### [WHAT YOU SHOULD DO]
Set down exactly the lines in the records below that run from the line with "roster's sequence. -/" to the line with "(List.range 4).map (fun g => (lindmere.segEntry o g).slot)", inclusive, and nothing more.

### [LISTED ENTRIES]

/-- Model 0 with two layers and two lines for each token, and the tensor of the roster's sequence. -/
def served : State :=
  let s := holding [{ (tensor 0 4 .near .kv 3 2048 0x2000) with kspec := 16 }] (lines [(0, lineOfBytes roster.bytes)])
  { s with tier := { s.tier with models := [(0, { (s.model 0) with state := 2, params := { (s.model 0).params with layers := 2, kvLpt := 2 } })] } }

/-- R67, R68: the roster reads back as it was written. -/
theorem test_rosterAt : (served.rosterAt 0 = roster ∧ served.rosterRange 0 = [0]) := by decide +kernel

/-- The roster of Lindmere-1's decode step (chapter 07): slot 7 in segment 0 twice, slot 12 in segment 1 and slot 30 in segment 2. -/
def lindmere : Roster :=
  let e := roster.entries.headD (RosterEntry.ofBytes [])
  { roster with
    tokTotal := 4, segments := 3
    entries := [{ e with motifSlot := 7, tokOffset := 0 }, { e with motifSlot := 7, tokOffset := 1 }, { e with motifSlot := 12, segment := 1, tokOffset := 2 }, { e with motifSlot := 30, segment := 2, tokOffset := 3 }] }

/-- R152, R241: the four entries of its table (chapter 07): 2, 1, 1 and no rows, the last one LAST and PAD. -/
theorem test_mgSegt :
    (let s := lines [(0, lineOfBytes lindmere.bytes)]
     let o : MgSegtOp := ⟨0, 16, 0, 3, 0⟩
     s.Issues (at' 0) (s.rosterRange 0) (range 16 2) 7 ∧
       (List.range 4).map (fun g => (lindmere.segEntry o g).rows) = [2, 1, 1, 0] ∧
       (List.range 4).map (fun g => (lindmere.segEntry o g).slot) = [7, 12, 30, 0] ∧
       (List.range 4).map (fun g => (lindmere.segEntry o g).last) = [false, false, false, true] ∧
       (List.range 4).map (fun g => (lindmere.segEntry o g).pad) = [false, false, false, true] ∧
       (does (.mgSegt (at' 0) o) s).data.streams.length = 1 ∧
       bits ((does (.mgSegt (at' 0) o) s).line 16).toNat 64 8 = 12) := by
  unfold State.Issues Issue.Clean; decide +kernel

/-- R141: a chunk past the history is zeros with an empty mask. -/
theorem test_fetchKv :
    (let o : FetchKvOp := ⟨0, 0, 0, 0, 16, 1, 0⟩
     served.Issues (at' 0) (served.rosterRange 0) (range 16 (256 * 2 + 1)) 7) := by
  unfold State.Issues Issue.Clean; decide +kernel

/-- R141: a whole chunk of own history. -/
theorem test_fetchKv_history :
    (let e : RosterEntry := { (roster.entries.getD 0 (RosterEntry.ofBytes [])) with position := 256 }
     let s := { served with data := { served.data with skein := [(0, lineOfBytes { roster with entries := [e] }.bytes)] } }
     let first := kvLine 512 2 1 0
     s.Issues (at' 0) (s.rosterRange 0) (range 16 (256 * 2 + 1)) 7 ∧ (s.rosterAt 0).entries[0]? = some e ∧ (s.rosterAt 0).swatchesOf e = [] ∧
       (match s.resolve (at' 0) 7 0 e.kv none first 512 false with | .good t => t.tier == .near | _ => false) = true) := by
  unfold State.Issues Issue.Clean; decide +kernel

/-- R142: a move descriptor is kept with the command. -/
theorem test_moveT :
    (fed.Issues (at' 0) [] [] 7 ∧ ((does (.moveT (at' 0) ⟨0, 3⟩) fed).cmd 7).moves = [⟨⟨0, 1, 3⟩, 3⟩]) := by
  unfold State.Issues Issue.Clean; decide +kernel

==

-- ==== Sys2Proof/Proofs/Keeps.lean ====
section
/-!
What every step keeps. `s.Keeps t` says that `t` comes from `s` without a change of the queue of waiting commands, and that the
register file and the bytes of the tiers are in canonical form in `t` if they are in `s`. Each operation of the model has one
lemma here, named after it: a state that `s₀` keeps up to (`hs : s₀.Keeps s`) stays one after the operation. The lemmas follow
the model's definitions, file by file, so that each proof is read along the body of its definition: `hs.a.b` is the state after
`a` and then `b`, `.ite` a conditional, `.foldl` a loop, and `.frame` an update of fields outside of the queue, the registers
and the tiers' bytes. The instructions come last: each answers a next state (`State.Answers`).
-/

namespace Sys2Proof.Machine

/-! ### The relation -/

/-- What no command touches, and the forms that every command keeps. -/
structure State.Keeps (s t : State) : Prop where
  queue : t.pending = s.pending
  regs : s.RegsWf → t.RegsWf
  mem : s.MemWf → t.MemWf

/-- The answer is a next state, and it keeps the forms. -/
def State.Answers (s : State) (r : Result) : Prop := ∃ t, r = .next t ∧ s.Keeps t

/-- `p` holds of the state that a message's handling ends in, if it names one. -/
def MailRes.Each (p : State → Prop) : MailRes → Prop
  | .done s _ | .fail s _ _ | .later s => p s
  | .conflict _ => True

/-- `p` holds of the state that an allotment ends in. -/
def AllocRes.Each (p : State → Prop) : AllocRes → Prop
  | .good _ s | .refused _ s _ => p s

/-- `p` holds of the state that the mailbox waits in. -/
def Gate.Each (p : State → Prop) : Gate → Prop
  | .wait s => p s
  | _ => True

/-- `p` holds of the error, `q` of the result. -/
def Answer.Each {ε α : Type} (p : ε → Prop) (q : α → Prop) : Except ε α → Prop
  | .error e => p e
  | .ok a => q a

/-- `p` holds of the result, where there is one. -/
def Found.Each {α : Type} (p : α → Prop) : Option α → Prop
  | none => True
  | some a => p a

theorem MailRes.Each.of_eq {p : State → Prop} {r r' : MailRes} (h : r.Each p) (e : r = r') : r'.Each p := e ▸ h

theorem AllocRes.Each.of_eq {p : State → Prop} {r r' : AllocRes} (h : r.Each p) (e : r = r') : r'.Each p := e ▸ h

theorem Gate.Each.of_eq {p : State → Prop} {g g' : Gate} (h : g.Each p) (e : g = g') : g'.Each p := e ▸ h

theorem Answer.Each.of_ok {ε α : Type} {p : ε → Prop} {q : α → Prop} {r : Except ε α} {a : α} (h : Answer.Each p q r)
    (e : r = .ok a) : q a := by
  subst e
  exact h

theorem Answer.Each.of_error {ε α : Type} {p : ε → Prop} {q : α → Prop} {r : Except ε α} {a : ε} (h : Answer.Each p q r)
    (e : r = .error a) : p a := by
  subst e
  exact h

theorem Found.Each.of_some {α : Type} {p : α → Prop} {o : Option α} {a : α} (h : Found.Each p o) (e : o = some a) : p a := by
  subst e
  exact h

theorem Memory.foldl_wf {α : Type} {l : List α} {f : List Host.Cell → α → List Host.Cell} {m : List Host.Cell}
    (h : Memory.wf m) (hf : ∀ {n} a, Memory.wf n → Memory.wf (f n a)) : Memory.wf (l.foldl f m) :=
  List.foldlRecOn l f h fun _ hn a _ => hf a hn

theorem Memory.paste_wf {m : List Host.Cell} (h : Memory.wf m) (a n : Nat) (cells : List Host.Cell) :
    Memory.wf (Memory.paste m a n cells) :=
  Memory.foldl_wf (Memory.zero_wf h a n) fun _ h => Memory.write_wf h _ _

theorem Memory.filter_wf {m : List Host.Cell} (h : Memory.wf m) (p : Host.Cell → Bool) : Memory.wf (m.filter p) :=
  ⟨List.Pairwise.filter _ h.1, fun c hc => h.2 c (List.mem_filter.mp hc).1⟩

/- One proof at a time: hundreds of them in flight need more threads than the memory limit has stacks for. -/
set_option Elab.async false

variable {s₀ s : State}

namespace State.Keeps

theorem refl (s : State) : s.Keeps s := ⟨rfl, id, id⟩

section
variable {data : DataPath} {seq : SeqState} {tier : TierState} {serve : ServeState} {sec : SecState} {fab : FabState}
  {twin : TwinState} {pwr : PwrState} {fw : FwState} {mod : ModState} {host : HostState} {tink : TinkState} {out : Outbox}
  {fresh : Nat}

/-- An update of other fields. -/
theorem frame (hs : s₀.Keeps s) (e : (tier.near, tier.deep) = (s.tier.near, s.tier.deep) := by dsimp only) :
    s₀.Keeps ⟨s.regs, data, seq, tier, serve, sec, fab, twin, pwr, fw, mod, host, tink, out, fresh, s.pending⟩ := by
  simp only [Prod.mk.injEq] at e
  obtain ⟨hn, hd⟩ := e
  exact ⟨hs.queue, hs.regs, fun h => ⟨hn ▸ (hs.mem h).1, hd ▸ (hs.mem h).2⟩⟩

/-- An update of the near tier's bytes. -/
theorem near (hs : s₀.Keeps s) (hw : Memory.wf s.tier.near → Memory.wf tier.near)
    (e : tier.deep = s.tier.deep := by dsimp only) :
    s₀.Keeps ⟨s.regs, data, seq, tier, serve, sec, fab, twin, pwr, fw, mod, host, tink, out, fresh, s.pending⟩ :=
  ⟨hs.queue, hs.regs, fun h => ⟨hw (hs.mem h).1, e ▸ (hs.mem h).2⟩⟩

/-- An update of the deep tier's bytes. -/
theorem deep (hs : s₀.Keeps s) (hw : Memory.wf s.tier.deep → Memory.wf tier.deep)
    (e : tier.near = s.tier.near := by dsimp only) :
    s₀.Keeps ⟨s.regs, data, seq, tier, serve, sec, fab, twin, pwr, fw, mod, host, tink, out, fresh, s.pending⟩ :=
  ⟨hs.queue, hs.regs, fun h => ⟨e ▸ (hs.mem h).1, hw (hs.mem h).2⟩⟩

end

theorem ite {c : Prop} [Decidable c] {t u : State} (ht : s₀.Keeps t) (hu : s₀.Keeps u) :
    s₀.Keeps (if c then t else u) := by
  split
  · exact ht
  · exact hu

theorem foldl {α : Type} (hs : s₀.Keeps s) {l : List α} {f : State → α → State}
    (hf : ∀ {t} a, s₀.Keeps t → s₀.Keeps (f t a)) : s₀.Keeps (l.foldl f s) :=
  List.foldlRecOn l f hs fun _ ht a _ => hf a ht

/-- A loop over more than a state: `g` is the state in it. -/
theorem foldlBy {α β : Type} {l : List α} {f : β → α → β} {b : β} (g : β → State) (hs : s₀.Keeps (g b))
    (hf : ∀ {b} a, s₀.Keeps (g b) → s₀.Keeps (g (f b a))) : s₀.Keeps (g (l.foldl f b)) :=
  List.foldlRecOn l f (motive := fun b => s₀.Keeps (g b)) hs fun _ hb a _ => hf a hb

### [WRITTEN SOLUTION]
/-- Model 0 with two layers and two lines for each token, and the tensor of the roster's sequence. -/
def served : State :=
  let s := holding [{ (tensor 0 4 .near .kv 3 2048 0x2000) with kspec := 16 }] (lines [(0, lineOfBytes roster.bytes)])
  { s with tier := { s.tier with models := [(0, { (s.model 0) with state := 2, params := { (s.model 0).params with layers := 2, kvLpt := 2 } })] } }

/-- R67, R68: the roster reads back as it was written. -/
theorem test_rosterAt : (served.rosterAt 0 = roster ∧ served.rosterRange 0 = [0]) := by decide +kernel

/-- The roster of Lindmere-1's decode step (chapter 07): slot 7 in segment 0 twice, slot 12 in segment 1 and slot 30 in segment 2. -/
def lindmere : Roster :=
  let e := roster.entries.headD (RosterEntry.ofBytes [])
  { roster with
    tokTotal := 4, segments := 3
    entries := [{ e with motifSlot := 7, tokOffset := 0 }, { e with motifSlot := 7, tokOffset := 1 }, { e with motifSlot := 12, segment := 1, tokOffset := 2 }, { e with motifSlot := 30, segment := 2, tokOffset := 3 }] }

/-- R152, R241: the four entries of its table (chapter 07): 2, 1, 1 and no rows, the last one LAST and PAD. -/
theorem test_mgSegt :
    (let s := lines [(0, lineOfBytes lindmere.bytes)]
     let o : MgSegtOp := ⟨0, 16, 0, 3, 0⟩
     s.Issues (at' 0) (s.rosterRange 0) (range 16 2) 7 ∧
       (List.range 4).map (fun g => (lindmere.segEntry o g).rows) = [2, 1, 1, 0] ∧
       (List.range 4).map (fun g => (lindmere.segEntry o g).slot) = [7, 12, 30, 0] ∧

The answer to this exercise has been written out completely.